The apathy or passionlessness of the sage is another of his most salient features. The passions being, on Zeno's showing, not natural, but forms of disease, the sage, as being the perfect man, would of course be wholly free from them. They were so many disturbances of the even flow in which his bliss lay. The sage therefore would never be moved by a feeling of favour towards any one; he would never pardon a fault; he would never feel pity; he would never be prevailed upon by entreaty; he would never be stirred to anger.

As to the absence of pity in the sage, the Stoics themselves must have felt some difficulty there since we find Epictetus recommending his hearers to show grief out of sympathy for another, but to be careful not to feel it. The inexorability of the sage was a mere consequence of his calm reasonableness, which would lead him to take the right view from the first. Lastly, the sage would never be stirred to anger. For why should it stir his anger to see another in his ignorance injuring himself?
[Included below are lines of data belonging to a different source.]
-- ==== Sys2Proof/Machine/Setter.lean ====
section
/-!
DEFINITION. The Setter while jobs run (R84, R92, R98, R101, R114, R117 to R120): START, RELEASE, seams,
dispatch of plane-bands, and rate changes.
-/

namespace Sys2Proof.Machine

/-! ### The minimum line period (R119, R153) -/

/-- A slot's last plane-band is due at or before the last line event. -/
def State.lastDue (s : State) (job : JobSt) (stop : Nat) : Bool :=
  (List.range job.hdr.npl).all fun p =>
    decide (renderStart (job.readLine p ((stop : Int) - 64)) ≤ s.lastLn)

/-- The slot's last plane-band is due, and the other slot's job follows it at a seam. -/
def State.handedOn (s : State) (j : Nat) : Bool :=
  let other := s.slotState (1 - j)
  match s.jobAt j, s.jobAt (1 - j) with
  | some job, some next =>
    (s.slotState j == 6 && other == 5 || other == 4) && s.lastDue job (min job.stopLn next.goLn)
  | _, _ => false

/-- The admitted rates that bound the line period: of an armed job from its accepted START, of a running or
draining one until its last plane-band is due before a seam. -/
def State.ratesInForce (s : State) : List Nat :=
  [0, 1].filterMap fun j =>
    let rate := (s.reg (ADM_RATE j)).toNat
    match s.slotState j with
    | 4 => some rate
    | 5 => if s.handedOn j then none else some rate
    | 6 => if s.handedOn j then none else some rate
    | _ => none

/-- ceil(1.6e9 / rate) as LC_TADM holds it; a rate of 0 gives the longest period. -/
def tadmOf (rate : Nat) : Nat := if rate = 0 then 0xFFFFFF else min 0xFFFFFF (ceilDiv 1600000000 rate)

/-- TADM for the next line event. -/
def State.tadmUpdate (s : State) : State :=
  let t := if s.ratesInForce.isEmpty then 0 else tadmOf (minOf s.ratesInForce)
  s.onLc fun l => { l with tadmNext := t }

/-! ### Windows to the Sagger (R415) -/

/-- The admission unit sends a slot's window. -/
def State.sendWindow (s : State) (j lo hi : Nat) : State :=
  s.onSi fun i => { i with winSent := i.winSent.set none j (some { slot := j, lo := lo, hi := hi }) }

/-! ### START and RELEASE (R117 to R119) -/

/-- START is refused (R118). -/
def State.refuseStart (s : State) (j reason : Nat) : State :=
  (s.setFld (ADM_SLOT_STAT j) ADM_SLOT_STAT_REASON reason).setEvt BLK_ADM j

/-- The demand of a transition window, and whether bands of both jobs are due in it (R118): those that a job
renders. -/
def State.transition (s : State) (old new : JobSt) (go : Nat) (r : Int) : Demand × Bool :=
  let parts := (List.range new.hdr.npl).map fun p =>
    let b := bandDue new.hdr.lead (new.omin p) r
    if (go : Int) ≤ b then
      if b < new.hdr.endLn ∧ new.rendersFrom ≤ b then (s.bandDemand new.hdr p b, some true) else (Demand.zero, none)
    else if old.rendersFrom ≤ b ∧ b < old.stopLn then (s.bandDemand old.hdr p b, some false)
    else (Demand.zero, none)
  (parts.foldl (fun d x => d.add x.1) Demand.zero,
    parts.any (fun x => x.2 == some true) && parts.any (fun x => x.2 == some false))

/-- SEAM_LOAD: some transition window fails R104 at the lower of the two admitted rates. -/
def State.seamLoad (s : State) (old new : JobSt) (f go : Nat) : Bool :=
  let rs := (List.range new.hdr.npl).map fun p => renderStart (new.readLine p go)
  let lo := (rs.min?).getD 0
  let hi := (rs.max?).getD 0
  let n := min 126 s.ncap
  decide (4096 < s.storeNeed new.hdr) ||
  (List.range (((hi - lo) / 64).toNat + 1)).any fun (i : Nat) =>
    let (d, both) := s.transition old new go (lo + 64 * (i : Int))
    both && !(ratioOk (computeRatio n f d.work) &&
      ratioOk (dramRatio (min old.hdr.blay new.hdr.blay) f d.bytes) && tileOk f d.cost)

/-- Two jobs may join at a seam (R118). -/
def seamFits (a b : JobHdr) : Bool :=
  a.feed == b.feed && a.dwc == b.dwc && a.lead == b.lead && a.npl == b.npl &&
    a.widths.take a.npl == b.widths.take b.npl

/-- START of an admitted slot. DESIGN CHOICE (log 78): with PREP_LEN = 0 product 0 is numbered again at every
START that runs a slot while none runs. -/
def State.startSlot (s : State) (j : Nat) (job : JobSt) : State :=
  let go := s.reg64 GO_LN_LO GO_LN_HI
  let o := 1 - j
  let running := s.slotState o == 5 || s.slotState o == 6
  if go % 64 ≠ 0 ∨ (go : Int) < s.lastLn + 320 + job.hdr.lead then s.refuseStart j 14
  else
    let job' := { job with goLn := go, stopLn := job.hdr.endLn }
    match running, s.jobAt o with
    | true, some old =>
      let f := min (s.reg (ADM_RATE j)).toNat (s.reg (ADM_RATE o)).toNat
      if !seamFits old.hdr job.hdr then s.refuseStart j 12
      else if s.seamLoad old job' f go then s.refuseStart j 13
      else (((s.setJob j (some job')).setSlotState j 4).sendWindow j go job'.stopLn).tadmUpdate
    | _, _ =>
      let s := ((s.setJob j (some job')).setSlotState j 5).sendWindow j go job'.stopLn
      let s := if job.hdr.trig then s.onLc fun l => { l with prepNext := none }
               else (s.beginRepeats go).numberRepeats
      s.tadmUpdate

/-- START (R117): in ADMITTED only. -/
def State.startCmd (s : State) (j : Nat) : State :=
  if s.slotState j = 2 then
    match s.jobAt j with
    | some job => s.startSlot j job
    | none => s
  else s.ignored (SLOT_CMD j)

def execSlotStart (j : Fin 2) (s : State) : Out :=
  .next (s.whenAwake (SLOT_CMD j) fun s => s.startCmd j)

/-- A RUNNING slot drains from an LN on (R119). -/
def State.drain (s : State) (j stop : Nat) : State :=
  match s.jobAt j with
  | none => s.setSlotState j 6
  | some job =>
    (((s.setJob j (some { job with stopLn := stop })).setSlotState j 6).sendWindow j job.goLn
      stop).tadmUpdate

/-- The first band that no plane has dispatched. -/
def State.firstOpen (s : State) (job : JobSt) : Nat :=
  max job.goLn (maxOf ((List.range job.hdr.npl).map fun p =>
    (job.undispatched p s.lastLn).toNat))

/-- RELEASE (R117, R119). DESIGN CHOICE (log 78): VERDICT, REASON, BIND, ADM_RATE, ADM_MARGIN and ADM_WORST of
a slot that becomes IDLE keep their last values. -/
def State.releaseCmd (s : State) (j : Nat) : State :=
  match s.slotState j with
  | 2 => (s.setSlotState j 0).setJob j none
  | 3 => (s.setSlotState j 0).setJob j none
  | 4 => ((s.setSlotState j 2).sendWindow j 0 0).tadmUpdate
  | 5 => match s.jobAt j with
    | some job => s.drain j (min job.stopLn (s.firstOpen job))
    | none => s.setSlotState j 6
  | _ => s.ignored (SLOT_CMD j)

def execRelease (j : Fin 2) (s : State) : Out :=
  .next (s.whenAwake (SLOT_CMD j) fun s => s.releaseCmd j)

/-! ### Dispatch (R98, R101, R114) -/

/-- Which slot renders a band of a plane (R92, R119). -/
def State.bandSlot (s : State) (b : Int) : Option (Nat × JobSt) :=
  let of_ := fun (js : List Nat) => js.findSome? fun j =>
    match s.jobAt j with
    | some job => if job.ownsLine b then some (j, job) else none
    | none => none
  let armed := (s.slotsIn 4).any fun j =>
    match s.jobAt j with
    | some job => decide ((job.goLn : Int) ≤ b)
    | none => false
  match of_ (if armed then s.slotsIn 4 else s.slotsIn 5 ++ s.slotsIn 6) with
  | some (j, job) => if job.rendersFrom ≤ b then some (j, job) else none
  | none => none

/-- A seam takes effect, or a job reaches END, at the dispatch of a band. DESIGN CHOICE (log 78): at a seam from
a triggered to a continuous job the repeats begin at the seam's first band dispatched. -/
def State.slotsAtBand (s : State) (b : Int) : State :=
  let s := (s.slotsIn 4).foldl (fun s j =>
    match s.jobAt j with
    | none => s
    | some job =>
      if (job.goLn : Int) ≤ b then
        let s := if s.slotState (1 - j) = 5 then s.drain (1 - j) job.goLn else s
        let s := ((s.setSlotState j 5).setEvt BLK_ADM 2).sendWindow j job.goLn job.stopLn
        let s := if job.hdr.trig then s.onLc fun l => { l with prepNext := none }
                 else if s.lc.prepNext.isNone then s.beginRepeats job.goLn else s
        s.tadmUpdate
      else s) s
  (s.slotsIn 5).foldl (fun s j =>
    match s.jobAt j with
    | none => s
    | some job => if (job.stopLn : Int) ≤ b then s.drain j job.stopLn else s) s

/-- P0 and P1 of a tile (R59). DESIGN CHOICE (log 78): R175 gives repeats for k ≥ 0 alone; a band before
PREP_ORG lies in one with k < 0, which takes the numbers before the first, and an origin below 0 acts as 0. -/
def State.tileProducts (s : State) (h : JobHdr) (band col : Nat) : Option ProdRef × Option ProdRef :=
  if h.trig then
    let p0 := s.owner h band (256 * col)
    let p1 := match h.laneOf (256 * col) with
      | some lane => s.nextProduct lane band (band + 64)
      | none => none
    (p0.map fun p => ⟨p.num, p.origin⟩, p1.map fun p => ⟨p.num, p.origin⟩)
  else
    let (k, o) := s.repeatAt band
    let o1 := o + s.prepLen
    (some ⟨s.repeatNum k o, o.toNat⟩,
      if s.prepLen ≠ 0 ∧ o1 < band + 64 then some ⟨s.repeatNum (k + 1) o1, o1.toNat⟩ else none)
One more touch has yet to be added to the apathy of the sage. He was impervious to wonder. No miracle of nature could excite his astonishment—no mephitic caverns, which men deemed the mouths of hell, no deep-drawn ebb tides—the standing marvel of the Mediterranean dweller, no hot springs, no spouting jets of fire.
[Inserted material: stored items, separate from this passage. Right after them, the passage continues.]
/-- A halfword of the set parameters. -/
def State.pipeParam (s : State) (base o : Nat) : Nat := s.loadNat (base + 0x36000 + o) 2

/-- The offsets of WBT and WBA of a channel. -/
def wbtOfs (ch : Nat) : Nat := 0x14 + 2 * ch
def wbaOfs (ch : Nat) : Nat := 0x1C + 2 * ch

/-- R235: each applied gain moves toward its target at the start of a stripe. -/
def State.stepWba (s : State) (base : Nat) : State :=
  s.each 3 fun ch s =>
    let a : Int := s.pipeParam base (wbaOfs ch)
    let t : Int := s.pipeParam base (wbtOfs ch)
    let m : Int := s.pipeParam base 0x1A
    s.storeNat (base + 0x36000 + wbaOfs ch) 2 (a + max (-m) (min m (t - a))).toNat

/-! ### The stages (R225 to R236) -/

/-- An uncorrectable error in an entry or word of the table memory (R240, fault 0x1303). -/
def State.entryBad (s : State) (a : Nat) : Bool := s.poison.get false (a / 64)

def State.pixelBad (s : State) (base ch i : Nat) : Bool := s.entryBad (base + ch * 0x10000 + 4 * i)

/-- The address of a tone-curve entry. -/
def curveAddr (base ch v : Nat) : Nat := base + 0x30000 + ch * 0x2000 + 2 * v

/-- The 20 halfwords of the set parameters. -/
def State.setParams (s : State) (base : Nat) : List Nat :=
  (List.range 20).map fun k => s.pipeParam base (2 * k)

/-- A pixel entry: GAIN, DEF, BLK. -/
def State.pixGain (s : State) (base ch i : Nat) : Nat := s.loadNat (base + ch * 0x10000 + 4 * i + 2) 2
def State.pixDef (s : State) (base ch i : Nat) : Bool :=
  (s.loadNat (base + ch * 0x10000 + 4 * i) 2).testBit 15
def State.pixBlk (s : State) (base ch i : Nat) : Nat :=
  s.loadNat (base + ch * 0x10000 + 4 * i) 2 % 4096

/-- Stage 0: a stored sample as 12 bits (R226). -/
def normalise (fmt x : Nat) : Nat := x * 2 ^ (12 - fmtBits fmt)

/-- Stages 1 and 2 of one channel: corrected values, none where no neighbour is usable (R231, R232). -/
def State.stage2 (s : State) (base ch w pad : Nat) (xs : List Nat) : List (Option Nat) :=
  let y1 := xs.zipIdx.map fun (x, i) => x - s.pixBlk base ch i
  let usable := fun (i : Nat) =>
    decide (i < w) && decide (i < pad) && !s.pixDef base ch i && !s.pixelBad base ch i
  y1.zipIdx.map fun (y, i) =>
    if !s.pixDef base ch i then some y
    else
      let l := ([1, 2, 3, 4].filter fun d => decide (d ≤ i) && usable (i - d)).head?
      let r := ([1, 2, 3, 4].filter fun d => usable (i + d)).head?
      match l, r with
      | some a, some b => some ((y1.getD (i - a) 0 + y1.getD (i + b) 0 + 1) / 2)
      | some a, none => some (y1.getD (i - a) 0)
      | none, some b => some (y1.getD (i + b) 0)
      | none, none => none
From the absence of passion it is but a step to the absence of error. So we pass now to the infallibility of the sage—a monstrous doctrine which was never broached in the schools before Zeno. The sage, it was maintained, held no opinions, he never repented of his conduct, he was never deceived in anything. Between the daylight of knowledge and darkness of nescience Plato had interposed the twilight of opinion wherein men walked for the most part. Not so however the Stoic sage. Of him it might be said, as Charles Lamb said of the Scotchman with whom he so imperfectly sympathized: "His understanding is always at its meridian—you never see the first dawn, the early streaks." He has no falterings of self suspicion. Surmises, guesses, misgivings, half intuitions, semiconsciousness, partial illuminations, dim instincts, embryo conceptions, have no place in his brain or vocabulary. The twilight of dubiety never falls upon him. Opinion, whether in the form of an ungripped assent, or a weak supposition, was alien from the mental disposition of the serious man. With him there was no hasty or premature assent of the understanding, no forgetfulness, no distrust. He never allowed himself to be overreached or deluded, never had need of an arbiter, never was out in his reckoning nor put out by another. No urbane man ever wandered from his way, or missed his mark, or saw wrong, or heard amiss, or erred in any of his senses; he never conjectured nor thought of a better thing, for the one was a form of imperfect assent, and the other a sign of previous precipitancy. There was with him no change, no retraction, and no tripping. These things were for those whose dogmas could alter. After this it is almost superfluous for us to be assured that the sage never got drunk. Drunkenness, as Zeno pointed out, involved babbling, and of that the sage would never be guilty. He would not, however, altogether eschew banquets. Indeed, the Stoics recognized a virtue under the name of 'conviviality,' which consisted in the proper conduct of them. It was said of Chrysippus that his demeanor was always quiet, even if his gait were unsteady, so that his housekeeper declared that only his legs were drunk.

There were pleasantries even within the school on this subject of infallibility of the sage. Aristo of Chios, while seceding on some other matters, held fast to the dogma that the sage never opined. Whereupon Persaeus played a trick upon him. He made one of two twin brothers deposit a sum of money with him and the other call to reclaim it. The success of the trick however only went to establish that Aristo was not the sage, an admission which each of the Stoics seems to have been ready enough to make on his own part, as the responsibilities of the position were so fatiguing.